-- ==== Sys2Proof/Tests/Slice0.lean ====
section
/-! SUPPORT. Tests. The expected results are those of spec/95_test_vectors.md part L2 (the table is named at each
group) or of the rule named; the words are written from the patterns of spec/30_encoding.md R105. The last part
shows, for every statement with hypotheses, a concrete state that meets them. -/

namespace Sys2Proof.Tests

set_option Elab.async false

open Sys2Proof Sys2Proof.Machine

/-- The block after reset with one instruction word at `PC` = 0x200. -/
def at200 (w : Nat) : State := State.reset.withFetchWord 16 w

/-- The block after reset with other parameters and one instruction word at `PC`. -/
def builtWith (c : Config) (w : Nat) : State := (State.construct c).withFetchWord 16 w

/-- The parameters with `STRICT_DECODE = true`. -/
def strictConfig : Config := { Config.default with strictDecode := true }

/-- The parameters with `VF_ALIAS_POLICY = fault`. -/
def aliasConfig : Config := { Config.default with vfAliasPolicy := .fault }

/-- The step answers a state without a fault that passes the check. -/
def completes (s : State) (check : State → Bool) : Bool :=
  match step s with
  | .next t => t.faulted == none && check t
  | .fault _ => false
  | .refused _ => false

/-- The step answers exactly this state. -/
def becomes (s t : State) : Bool :=
  match step s with
  | .next u => decide (u = t)
  | .fault _ => false
  | .refused _ => false

/-- The step takes this fault and leaves everything else as it was. -/
def takes (s : State) (f : Fault) : Bool := becomes s (s.takeFault f)

/-- The update answers outputs and a state that pass the check. -/
def reports (s : State) (check : State → Outputs → Bool) : Bool :=
  match update s with
  | .next (t, o) => check t o
  | .fault _ => false
  | .refused _ => false

/-! ### Well-formed instructions (R104, R113) -/

theorem test_wf_refuses_a_matched_word : (Instr.nopUnmatched 0x6005).wf = false := by decide
theorem test_wf_refuses_cls_as_unmatched : (Instr.nopUnmatched 0x01E0).wf = false := by decide
theorem test_wf_admits_an_unmatched_word : (Instr.nopUnmatched 0x8008).wf = true := by decide

/-! ### Decoding, a word of every row (R105; the bits in the order `oooo xxxx yyyy nnnn`) -/

theorem test_decode_0_family :
    decodeWord 0b0000000011100000 = .cls ∧ decodeWord 0b0000000111100000 = .cls ∧
    decodeWord 0b0000000011101110 = .ret ∧
    decodeWord 0b0000000100100011 = .nopUnmatched 0x0123 := by decide
theorem test_decode_jumps :
    decodeWord 0b0001101010111100 = .jp 0xABC ∧ decodeWord 0b0010001100000000 = .call 0x300 ∧
    decodeWord 0b1011001100000001 = .jpV0 0x301 := by decide
theorem test_decode_skips :
    decodeWord 0b0011001100010010 = .seXKK 3 0x12 ∧ decodeWord 0b0100001100010011 = .sneXKK 3 0x13 ∧
    decodeWord 0b0101000100100000 = .seXY 1 2 ∧ decodeWord 0b0101000100100001 = .seXY 1 2 ∧
    decodeWord 0b1001000100100000 = .sneXY 1 2 := by decide
theorem test_decode_immediates :
    decodeWord 0b0110101001111111 = .ldXKK 10 0x7F ∧ decodeWord 0b0111000100000010 = .addXKK 1 2 ∧
    decodeWord 0b1010000100100011 = .ldI 0x123 ∧ decodeWord 0b1100001100001111 = .rnd 3 0x0F := by decide
theorem test_decode_8_family :
    decodeWord 0b1000000100100000 = .ldXY 1 2 ∧ decodeWord 0b1000000100100001 = .orXY 1 2 ∧
    decodeWord 0b1000000100100010 = .andXY 1 2 ∧ decodeWord 0b1000000100100011 = .xorXY 1 2 ∧
    decodeWord 0b1000000100100100 = .addXY 1 2 ∧ decodeWord 0b1000000100100101 = .subXY 1 2 ∧
    decodeWord 0b1000010001110110 = .shr 4 7 ∧ decodeWord 0b1000000100100111 = .subnXY 1 2 ∧
    decodeWord 0b1000010001111110 = .shl 4 7 ∧
    decodeWord 0b1000000000001000 = .nopUnmatched 0x8008 := by decide
theorem test_decode_draw : decodeWord 0b1101000100101111 = .drw 1 2 15 := by decide
theorem test_decode_E_family :
    decodeWord 0b1110001010011110 = .skp 2 ∧ decodeWord 0b1110001010100001 = .sknp 2 ∧
    decodeWord 0b1110000000000000 = .nopUnmatched 0xE000 := by decide
theorem test_decode_F_family :
    decodeWord 0b1111000100000111 = .ldXDT 1 ∧ decodeWord 0b1111000100001010 = .ldXK 1 ∧
    decodeWord 0b1111000100010101 = .ldDTX 1 ∧ decodeWord 0b1111000100011000 = .ldSTX 1 ∧
    decodeWord 0b1111000100011110 = .addIX 1 ∧ decodeWord 0b1111000100101001 = .ldFX 1 ∧
    decodeWord 0b1111000100110011 = .ldBX 1 ∧ decodeWord 0b1111000101010101 = .ldMemX 1 ∧
    decodeWord 0b1111000101100101 = .ldXMem 1 ∧
    decodeWord 0b1111000011111111 = .nopUnmatched 0xF0FF := by decide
——————————
Quote every line from the line containing "decodeWord 0b1111000100010101 = .ldDTX" through the closing line of the listing, including both.

    decodeWord 0b1111000100010101 = .ldDTX 1 ∧ decodeWord 0b1111000100011000 = .ldSTX 1 ∧
    decodeWord 0b1111000100011110 = .addIX 1 ∧ decodeWord 0b1111000100101001 = .ldFX 1 ∧
    decodeWord 0b1111000100110011 = .ldBX 1 ∧ decodeWord 0b1111000101010101 = .ldMemX 1 ∧
    decodeWord 0b1111000101100101 = .ldXMem 1 ∧
    decodeWord 0b1111000011111111 = .nopUnmatched 0xF0FF := by decide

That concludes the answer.